A uniform rectangular sign of width 47.6 cm, height 25.0 cm, and negligible thickness hangs vertically from supporting hinges attached at its upper edge. Find the period of small-amplitude oscillations of the sign.
To find the period of small-amplitude oscillations of the sign, we can use the formula for the period of a simple harmonic oscillator.
The formula for the period (T) of a simple harmonic oscillator is given by:
T = 2π√(m/k)
Where:
T = Period of oscillation
m = Mass of the object in the oscillator
k = Spring constant of the oscillator
Since the sign is hanging vertically and oscillating, we can consider it as a simple pendulum and use the formula for the period of a simple pendulum.

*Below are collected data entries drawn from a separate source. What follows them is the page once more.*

-- ==== Sys2Proof/Machine/Switch.lean ====
section
/-! DEFINITION. The switch (R129, R218 to R220, R329 to R334): what each word does in one cycle, the fetch of the next word, and the
ILLEGAL and fetch faults that reach the thread. -/
namespace Sys2Proof.Machine

/- Moving tokens -/

/-- Count a switch cycle (R333). DESIGN CHOICE, log entry 5. -/
def countSw (s : State) (i : Nat) : State := onTile s (fun t => t.count i 1)

/-- The input that selector `k` of output `i` names, on the output's plane (R219). -/
def inputOf (i k : Nat) : Nat := (if i < 8 then i / 4 else i - 8) * 4 + (k - 1) % 4

/-- The branches of a word: each driven output with its input (R218, R219). -/
def branches (sel : BitVec 30) : List (Nat × Nat) :=
  ((List.range 10).filter (fun i => selector sel i != 0)).map (fun i => (i, inputOf i (selector sel i)))

/-- Has the destination of a branch room (R315)? -/
def branchRoom (s : State) (b : Nat × Nat) : Bool :=
  if b.1 < 8 then linkRoom s s.tile.id b.1 else decide ((vget s.tile.coreIn b.2 []).length < 4)

/-- Hand a token to the destination of a branch. -/
def branchGive (s : State) (b : Nat × Nat) (k : Token) : State :=
  if b.1 < 8 then linkSend s s.tile.id b.1 k
  else onTile s (fun t => { t with coreIn := vset t.coreIn b.2 (vget t.coreIn b.2 [] ++ [k]) })

/-- The input FIFO of the switch. -/
def Tile.fifo (t : Tile) (p : Nat) : List Token := vget t.swIn p []

/-- The checks of R384 and R385 on the token at place `n` of an input: a token that fails is an ERR token from then on. -/
def checkToken (s : State) (p n : Nat) : State :=
  match (s.tile.fifo p)[n]? with
  | none => s
  | some k =>
    let r := switchToken s s.tile.id p k
    onTile r.2 (fun t => { t with swIn := vset t.swIn p ((t.fifo p).set n r.1) })

/-- The check of R384 alone, on a token that is tested and not moved. -/
def checkResidue (s : State) (p : Nat) : State :=
  match (s.tile.fifo p).head? with
  | none => s
  | some k =>
    let r := weirToken s s.tile.id k
    onTile r.2 (fun t => { t with swIn := vset t.swIn p ((t.fifo p).set 0 r.1) })

/-- The head token leaves an input; the set of R349's NOEOS follows it. -/
def Tile.takeIn (t : Tile) (p : Nat) : Tile :=
  match (t.fifo p).head? with
  | none => t
  | some k =>
    { t with
      swIn := vset t.swIn p ((t.fifo p).drop 1)
      carried := if k.kind = .marker ∧ k.level = 7 then t.carried.filter (· ≠ p) else insertNat p t.carried }

/-- One step of a word whose sources and destinations are ready (R329): every branch moves its input's head, which leaves. -/
def moveAll (s : State) (bs : List (Nat × Nat)) : State :=
  let ins := (bs.map (·.2)).eraseDups
  let s1 := ins.foldl (fun u p => checkToken u p 0) s
  let s2 := bs.foldl (fun u b => match (s1.tile.fifo b.2).head? with
    | some k => branchGive u b k
    | none => u) s1
  onTile s2 (fun t => ins.foldl Tile.takeIn t)

/-- The word ends and the switch goes on at a word index. -/
def swGo (s : State) (pc : Nat) : State :=
  onTile s (fun t => { t with sw := { t.sw with pc := pc, last := t.sw.word, word := none, rem := 0, moved := [] } })

/-- A taken branch of the switch, which cancels its sequential prefetches not yet sent (R71). -/
def swJump (s : State) (pc : Nat) : State := swGo (onTile s (fun t => { t with prefetchSw := none })) pc

/-- The word ends and the switch goes on at the next word. -/
def swNext (s : State) : State := swGo s (s.tile.sw.pc + 1)

/-- The switch thread stops at an illegal word; the ILLEGAL waits for the thread (R220, R334). DEDUCED, log entry 42. -/
def swStop (s : State) : State :=
  countSw (onTile s (fun t => { t with sw := { t.sw with st := .illegal, word := none, rem := 0, moved := [] } })) 24

/-- Does a word break a check of R220 that depends on the tile or the program? -/
def wordIllegal (t : Tile) (i : Instr) : Bool :=
  (match i with
   | .sjmp _ _ g | .sbnz _ _ g _ | .sbq _ _ g => decide (t.sw.len ≤ g.toNat)
   | _ => false) ||
  (List.range 8).any (fun p => isSendPort t.id p && selector (selOf i) p != 0)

The formula for the period (T) of a simple pendulum is given by:
T = 2π√(L/g)
Where:
T = Period of oscillation
L = Length of the pendulum
g = Acceleration due to gravity (approximately 9.8 m/s²)
In this case, we can consider the height of the sign (25.0 cm) as the length of the pendulum (L).
Therefore, substituting the values into the formula:
T = 2π√(0.25/9.8)
Calculating this further, we get:
T ≈ 2π√0.0255 ≈ 2π * 0.159936 ≈ 1.005 seconds
Hence, the period of small-amplitude oscillations of the sign is approximately 1.005 seconds.